=== Section Start ===
theorem State.setLogicResult_setRnd (x : Reg) (r : Byte) :
    (s.setRnd a n).setLogicResult x r = (s.setLogicResult x r).setRnd a n := by
  unfold State.setLogicResult
  rw [State.setRnd_quirks]
  split <;> rfl

theorem State.advanceIndex_setRnd (x : Reg) : (s.setRnd a n).advanceIndex x = (s.advanceIndex x).setRnd a n := by
  unfold State.advanceIndex
  rw [State.setRnd_quirks]
  split <;> rfl

theorem keyWait_setRnd (x : Reg) : keyWait true x (s.setRnd a n) = (keyWait true x s).setRnd a n := by
  have hl : (s.setRnd a n).lowestPressed = s.lowestPressed := rfl
  have hd : ∀ k, (s.setRnd a n).keyDown k = s.keyDown k := fun _ => rfl
  simp only [keyWait, keyWaitRelease, if_true, hl, hd, State.setRnd_waitKey]
  cases s.waitKey with
  | none => cases s.lowestPressed <;> rfl
  | some k => dsimp only; split <;> rfl

/-- An instruction other than RND completes alike whatever the byte, and leaves the two fields as they were. -/
theorem completion_setRnd {i : Instr} {t v : State} (hi : ∀ x nn, i ≠ .rnd x nn) (ht : Completion i s t)
    (hv : Completion i (s.setRnd a n) v) : v = t.setRnd a n := by
  cases i
  case rnd x nn => exact absurd rfl (hi x nn)
  case ret | call => obtain ⟨-, rfl⟩ := ht; obtain ⟨-, rfl⟩ := hv; rfl
  case skp | sknp =>
    obtain ⟨k, hk, rfl⟩ := ht
    obtain ⟨l, hl, rfl⟩ := hv
    obtain rfl : k = l := Option.some.inj (hk.symm.trans hl)
    exact s.skipIf_setRnd a n _
  case seVxNn | sneVxNn | seVxVy | sneVxVy => cases ht; cases hv; exact s.skipIf_setRnd a n _
  case or | and | xor => cases ht; cases hv; exact s.setLogicResult_setRnd a n _ _
  case addI x =>
    cases hq : s.quirks.addiSetsVf with
    | false =>
      obtain rfl := Host.Outcome.next.inj (ht.trans (exec_addI_off hq x))
      exact Host.Outcome.next.inj (hv.trans (exec_addI_off (s := s.setRnd a n) hq x))
    | true =>
      obtain rfl := Host.Outcome.next.inj (ht.trans (exec_addI_on hq x))
      exact Host.Outcome.next.inj (hv.trans (exec_addI_on (s := s.setRnd a n) hq x))
  case ldB x => obtain ⟨-, rfl⟩ := ht; obtain ⟨-, rfl⟩ := hv; rfl
  case stRegs x =>
    obtain ⟨-, rfl⟩ := ht
    obtain ⟨-, rfl⟩ := hv
    exact (s.setMem (s.mem.writeBytes (s.dataAddr 0) (s.regBlock x))).advanceIndex_setRnd a n x
  case ldRegs x => cases ht; cases hv; exact (s.loadRegBlock x).advanceIndex_setRnd a n x
  case ldVxK x => cases ht; cases hv; exact keyWait_setRnd s a n x
  all_goals cases ht; cases hv; rfl

end RandomByte

/-- Settles O18: the byte does not decide which fault is due, and `completion_setRnd`. -/
theorem onlyRndReadsTheRandomByte : Obligations.OnlyRndReadsTheRandomByte := by
  intro i s a n hi
  have hdue : (s.setRnd a n).instrFaultDue i = s.instrFaultDue i := by cases i <;> rfl
  obtain ⟨t, v, ht, hv, hvt⟩ := exec_related (R := fun t v => v = t.setRnd a n) hdue (fun _ => rfl)
    fun _ _ => completion_setRnd s a n hi
  rw [ht, hv, hvt, mapNext_next]

end Sys2Proof.Machine
end

section
/-! PROOFS. Control flow with the return stack (spec/40_control_flow.md sections 2 and 4): CALL, RET and JP_OFF. -/

namespace Sys2Proof.Machine

/-- Seen from the state at `pc0`, an instruction that writes `pc` has the frame it has inside the instruction (R12). -/
theorem SameExcept.of_setPc {s t : State} {a : Word} {regs : List Reg} {parts : List Piece}
    (h : SameExcept regs parts (s.setPc a) t) (hpc : .pc ∈ parts) : SameExcept regs parts s t :=
  ((s.setPc_sameExcept a).mono (List.Subset.refl _) (by simpa using hpc)).congr_left h

/-- CALL with room pushes `pc`, which is `pc0 + 2`, and jumps (R102). -/
theorem exec_call_of_room {s : State} (h : s.sp.val < 64) (nnn : BitVec 12) : exec (.call nnn) s =
    .next (((s.setStack (s.stack.set s.sp.val s.pc h)).setSp ⟨s.sp.val + 1, by omega⟩).setPc (addressOf nnn)) := by
  simp only [exec, execCall, State.push, dif_pos h]

/-- RET with entry `k` on top pops it into `pc` (R100). -/
theorem exec_ret_of_entry {s : State} {k : Fin 64} (h : s.sp.val = k.val + 1) :
    exec .ret s = .next ((s.setSp ⟨k.val, by omega⟩).setPc (s.stack.get k)) := by
  simp only [exec, execRet, State.pop, h, Nat.add_sub_cancel, dif_pos (Nat.succ_pos k.val)]

/-- The array after a push: the entry at `sp`, and the others as they were. -/
theorem stack_get_set (a : Vector Word 64) {n : Nat} (h : n < 64) (w : Word) (k : Fin 64) :
    (a.set n w h).get k = if k.val = n then w else a.get k := by
  simp only [Vector.get_eq_getElem, Vector.getElem_set, eq_comm]

/-- Settles O29: `exec_call_of_room`, whose three writes touch the stack, `sp` and `pc`. -/
theorem callPushesTheNextAddress : Obligations.CallPushesTheNextAddress := by
  intro s pc0 nnn h
  refine ⟨_, exec_call_of_room (s := s.setPc (pc0 + 2)) h nnn, rfl, rfl, ?_, fun k hk => ?_, ?_⟩
  · exact (stack_get_set _ h _ _).trans (if_pos rfl)
  · exact (stack_get_set _ h _ _).trans (if_neg hk)
  · refine SameExcept.of_setPc (a := pc0 + 2) ?_ (by simp)
    exact (((State.setStack_sameExcept _ _).trans (State.setSp_sameExcept _ _)).trans
      (State.setPc_sameExcept _ _)).mono (by simp) (by simp)

/-- RET with entry `k` on top writes `pc` and `sp` only. -/
theorem exec_ret_spec {s : State} {k : Fin 64} (pc0 : Word) (h : s.sp.val = k.val + 1) :
    ∃ t, exec .ret (s.setPc (pc0 + 2)) = .next t ∧ t.pc = s.stack.get k ∧ t.sp.val = k.val ∧
      SameExcept [] [.pc, .sp] s t := by
  refine ⟨_, exec_ret_of_entry (s := s.setPc (pc0 + 2)) h, rfl, rfl, SameExcept.of_setPc (a := pc0 + 2) ?_ (by simp)⟩
  exact ((State.setSp_sameExcept _ _).trans (State.setPc_sameExcept _ _)).mono (by simp) (by simp)

/-- Settles O30: `exec_ret_spec`. -/
theorem retPopsIntoPc : Obligations.RetPopsIntoPc := fun _ pc0 _ h => exec_ret_spec pc0 h

/-- Settles O32: the CALL left `pc0 + 2` on top of the stack, which the RET pops. -/
theorem returnComesBackAfterTheCall : Obligations.ReturnComesBackAfterTheCall := by
  intro s t u pc0 pc1 nnn hroom ht hstack hsp
  obtain ⟨t', ht', -, htsp, htop, -, -⟩ := callPushesTheNextAddress s pc0 nnn hroom
  obtain rfl := Host.Outcome.next.inj (ht.symm.trans ht')
  obtain ⟨r, hr, hrpc, hrsp, hframe⟩ := exec_ret_spec (s := u) (k := ⟨s.sp.val, hroom⟩) pc1 (by rw [hsp, htsp])
  exact ⟨r, hr, by rw [hrpc, hstack, htop], Fin.ext hrsp, hframe⟩

/-- A zero-extended byte added to an address does not wrap (D21). -/
theorem addressOf_add_byte_toNat (nnn : BitVec 12) (b : Byte) :
    (addressOf nnn + b.setWidth 16).toNat = nnn.toNat + b.toNat := by
  have haddr := nnn.isLt
  have hbyte := b.isLt
  rw [BitVec.toNat_add, addressOf_toNat, BitVec.toNat_setWidth]; omega

theorem State.offsetReg_of_v0 {s : State} (h : s.quirks.jumpUsesV0 = true) (nnn : BitVec 12) : s.offsetReg nnn = 0 :=
  if_pos h

/-- Without the quirk the register is the one the high nibble of NNN names (R108). -/
theorem State.offsetReg_of_high {s : State} (h : s.quirks.jumpUsesV0 = false) {nnn : BitVec 12} {x : Reg}
    (hx : x.val = nnn.toNat / 256) : s.offsetReg nnn = x := by
  have hval : (nnn.extractLsb' 8 4).toNat = x.val := by
    have := x.isLt
    rw [BitVec.extractLsb'_toNat, Nat.shiftRight_eq_div_pow]; omega
  rw [State.offsetReg, h, if_neg Bool.false_ne_true]
  exact Fin.ext hval

/-- Settles O33: JP_OFF is one write of `pc`; the quirk selects the register. -/
theorem jpOffAddsTheSelectedRegister : Obligations.JpOffAddsTheSelectedRegister := by
  intro s pc0 nnn
  refine ⟨_, rfl, fun hq => ?_, fun hq x hx => ?_, (State.setPc_sameExcept _ _).of_setPc (by simp)⟩ <;>
    rw [State.setPc_pc, addressOf_add_byte_toNat]
  · rw [State.offsetReg_of_v0 (s := s.setPc (pc0 + 2)) hq]; rfl
  · rw [State.offsetReg_of_high (s := s.setPc (pc0 + 2)) hq hx]; rfl

end Sys2Proof.Machine
end

section
/-! PROOFS. Immediate and register ALU (spec/41_immediate_and_alu.md sections 2 and 3): each instruction is one of three
write patterns (a result; a result then a flag; a logic result), and its value is an equation of numbers. -/

namespace Sys2Proof.Machine

/-! ### The write patterns -/

theorem flagByte_toNat (f : Bool) : (flagByte f).toNat = if f then 1 else 0 := by
  cases f <;> rfl

section Patterns

variable {s : State} {i : Instr} {x : Reg} {b : Byte} {f : Bool}

/-- An instruction that writes a result and then a flag leaves the result (unless VF is its destination), the flag, and
everything else as before (R22, R132). -/
theorem exec_resultThenFlag_spec (hi : exec i s = .next (s.setResultThenFlag x b f)) :
    ∃ t, exec i s = .next t ∧ (x ≠ vf → t.reg x = b) ∧ t.reg vf = flagByte f ∧ SameExcept [x, vf] [] s t := by
  refine ⟨_, hi, fun hx => ?_, ?_, s.setResultThenFlag_sameExcept x b f⟩
  · rw [State.setResultThenFlag_reg, if_neg hx, if_pos rfl]
  · rw [State.setResultThenFlag_reg, if_pos rfl]

/-- The same in numbers: the result and the flag as equations of the operands. -/
theorem exec_resultThenFlag_toNat {n : Nat} {P : Prop} [Decidable P]
    (hi : exec i s = .next (s.setResultThenFlag x b f)) (hb : b.toNat = n) (hf : f = true ↔ P) :
    ∃ t, exec i s = .next t ∧ (x ≠ vf → (t.reg x).toNat = n) ∧ (t.reg vf).toNat = (if P then 1 else 0) ∧
      SameExcept [x, vf] [] s t := by
  obtain ⟨t, ht, hres, hflag, hframe⟩ := exec_resultThenFlag_spec hi
  exact ⟨t, ht, fun hx => by rw [hres hx, hb], by rw [hflag, flagByte_toNat]; simp only [hf], hframe⟩

/-- A logic result: the destination holds it unless VF, forced to 0, is the destination (R124 to R126). -/
theorem exec_logic_spec (hi : exec i s = .next (s.setLogicResult x b)) :
    ∃ t, exec i s = .next t ∧ (x ≠ vf ∨ s.quirks.logicResetsVf = false → t.reg x = b) ∧
      (s.quirks.logicResetsVf = true → t.reg vf = 0) ∧
      SameExcept (if s.quirks.logicResetsVf then [x, vf] else [x]) [] s t := by
  refine ⟨_, hi, fun hx => ?_, fun hq => ?_, s.setLogicResult_sameExcept x b⟩
  · have hkeep : ¬(s.quirks.logicResetsVf = true ∧ x = vf) := fun ⟨hq, hv⟩ =>
      hx.elim (fun hne => hne hv) (fun hoff => by rw [hoff] at hq; cases hq)
    rw [State.setLogicResult_reg, if_neg hkeep, if_pos rfl]
  · rw [State.setLogicResult_reg, if_pos ⟨hq, rfl⟩]

end Patterns

/-! ### The instructions -/

/-- Settles O35: each operation is a logic result, and its bits are the operation on the bits. -/
theorem logicOperationsAndTheirQuirk : Obligations.LogicOperationsAndTheirQuirk := by
  rintro s x y op i (⟨rfl, rfl⟩ | ⟨rfl, rfl⟩ | ⟨rfl, rfl⟩)
  · obtain ⟨t, ht, hres, hrest⟩ := exec_logic_spec (i := .or x y) (s := s) rfl
    exact ⟨t, ht, fun hx k _ => by rw [hres hx, BitVec.getLsbD_or], hrest⟩
  · obtain ⟨t, ht, hres, hrest⟩ := exec_logic_spec (i := .and x y) (s := s) rfl
    exact ⟨t, ht, fun hx k _ => by rw [hres hx, BitVec.getLsbD_and], hrest⟩
  · obtain ⟨t, ht, hres, hrest⟩ := exec_logic_spec (i := .xor x y) (s := s) rfl
    exact ⟨t, ht, fun hx k _ => by rw [hres hx, BitVec.getLsbD_xor], hrest⟩

theorem addCarry_iff (a b : Byte) : addCarry a b = true ↔ a.toNat + b.toNat > 255 := decide_eq_true_iff

theorem notBorrow_iff (a b : Byte) : notBorrow a b = true ↔ a.toNat ≥ b.toNat := decide_eq_true_iff

/-- Settles O36: the register form is a result then the carry, the immediate form a result alone. -/
theorem additionsWrapAndCarry : Obligations.AdditionsWrapAndCarry := by
  intro s x y nn
  constructor
  · exact exec_resultThenFlag_toNat rfl (BitVec.toNat_add _ _) (addCarry_iff _ _)
  · obtain ⟨t, ht, hres, hframe⟩ := exec_setReg_spec (i := .addVxNn x nn) (s := s) rfl
    exact ⟨t, ht, by rw [hres, BitVec.toNat_add], hframe⟩

/-- A byte difference is the true difference modulo 256. -/
theorem byte_sub_toNat (a b : Byte) : ((a - b).toNat : Int) = ((a.toNat : Int) - b.toNat) % 256 := by
  rw [BitVec.toNat_sub]
  have ha := a.isLt
  have hb := b.isLt
  omega

/-- Settles O37: both are a result then NOT borrow. -/
theorem subtractionsWrapAndBorrow : Obligations.SubtractionsWrapAndBorrow := by
  intro s x y
  constructor
  · obtain ⟨t, ht, hres, hflag, hframe⟩ :=
      exec_resultThenFlag_toNat (i := .sub x y) (s := s) rfl rfl (notBorrow_iff _ _)
    exact ⟨t, ht, fun hx => by rw [hres hx, byte_sub_toNat], hflag, hframe⟩
  · obtain ⟨t, ht, hres, hflag, hframe⟩ :=
      exec_resultThenFlag_toNat (i := .subn x y) (s := s) rfl rfl (notBorrow_iff _ _)
    exact ⟨t, ht, fun hx => by rw [hres hx, byte_sub_toNat], hflag, hframe⟩

/-- The bit SHR shifts out is the remainder of the halving. -/
theorem flagByte_shiftedOutRight (v : Byte) : (flagByte (shiftedOutRight v)).toNat = v.toNat % 2 := by
  rw [flagByte_toNat, shiftedOutRight, BitVec.getLsbD, Nat.testBit_zero]
  rcases Nat.mod_two_eq_zero_or_one v.toNat with h | h <;> simp [h]

/-- The bit SHL shifts out is the quotient by 128. -/
theorem flagByte_shiftedOutLeft (v : Byte) : (flagByte (shiftedOutLeft v)).toNat = v.toNat / 128 := by
  have hv := v.isLt
  rw [flagByte_toNat, shiftedOutLeft, BitVec.getLsbD, Nat.testBit_eq_decide_div_mod_eq]
  rcases Nat.lt_or_ge v.toNat 128 with h | h
  · simp [Nat.div_eq_of_lt h]
  · have hone : v.toNat / 128 = 1 := by omega
    simp [hone]

/-- Settles O38: both are a result then the bit shifted out. -/
theorem shiftsMoveOneBitIntoVf : Obligations.ShiftsMoveOneBitIntoVf := by
  rintro s x y v hv
  obtain rfl : v = s.shiftOperand x y := hv
  constructor
  · obtain ⟨t, ht, hres, hflag, hframe⟩ := exec_resultThenFlag_spec (i := .shr x y) (s := s) rfl
    exact ⟨t, ht, fun hx => by rw [hres hx, BitVec.toNat_ushiftRight, Nat.shiftRight_eq_div_pow, Nat.pow_one],
      by rw [hflag, flagByte_shiftedOutRight], hframe⟩
  · obtain ⟨t, ht, hres, hflag, hframe⟩ := exec_resultThenFlag_spec (i := .shl x y) (s := s) rfl
    exact ⟨t, ht, fun hx => by rw [hres hx, BitVec.toNat_shiftLeft, Nat.shiftLeft_eq, Nat.pow_one],
      by rw [hflag, flagByte_shiftedOutLeft], hframe⟩

end Sys2Proof.Machine
end

section
/-! PROOFS. Index register and memory (spec/42_index_and_memory.md; the faults by spec/60_exceptions.md section 1): ADD_I, the
decimal digits, the block moves, and the accesses above memory. -/

namespace Sys2Proof.Machine

/-! ### The index register -/

theorem indexOverflow_iff (a : Word) (b : Byte) : indexOverflow a b = true ↔ a.toNat + b.toNat > 0xFFF :=
  decide_eq_true_iff

theorem index_add_byte_toNat (a : Word) (b : Byte) : (a + b.setWidth 16).toNat = (a.toNat + b.toNat) % 65536 := by
  rw [BitVec.toNat_add, BitVec.toNat_setWidth_of_le (by decide)]

/-- Settles O40: with the quirk a write of `I` then of VF, without it a write of `I` alone. -/
theorem addIndexWrapsAndItsQuirk : Obligations.AddIndexWrapsAndItsQuirk := by
  intro s x
  cases hq : s.quirks.addiSetsVf with
  | true =>
    refine ⟨_, exec_addI_on hq x, index_add_byte_toNat _ _, fun _ => ?_,
      (s.setIndex_sameExcept _).trans (State.setFlag_sameExcept _ _)⟩
    rw [State.setFlag_reg, if_pos rfl, flagByte_toNat]
    simp only [indexOverflow_iff]
  | false =>
    exact ⟨_, exec_addI_off hq x, index_add_byte_toNat _ _, fun h => absurd h Bool.false_ne_true, s.setIndex_sameExcept _⟩

/-- The advance past a block in range does not wrap (R145, R146). -/
theorem State.advanceIndex_index_toNat {s : State} {x : Reg} (h : s.dataAddr x.val ≤ 0xFFF) :
    (s.advanceIndex x).index.toNat = if s.quirks.memAdvancesI then s.index.toNat + x.val + 1 else s.index.toNat := by
  rw [State.dataAddr] at h
  rw [State.advanceIndex_index]
  split
  · rw [BitVec.toNat_add, BitVec.toNat_ofNat]; omega
  · rfl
=== Section End ===
The problem:
Check each line above for the string "Outcome", then copy the ones that have it.

Response:
      obtain rfl := Host.Outcome.next.inj (ht.trans (exec_addI_off hq x))
      exact Host.Outcome.next.inj (hv.trans (exec_addI_off (s := s.setRnd a n) hq x))
      obtain rfl := Host.Outcome.next.inj (ht.trans (exec_addI_on hq x))
      exact Host.Outcome.next.inj (hv.trans (exec_addI_on (s := s.setRnd a n) hq x))
  obtain rfl := Host.Outcome.next.inj (ht.symm.trans ht')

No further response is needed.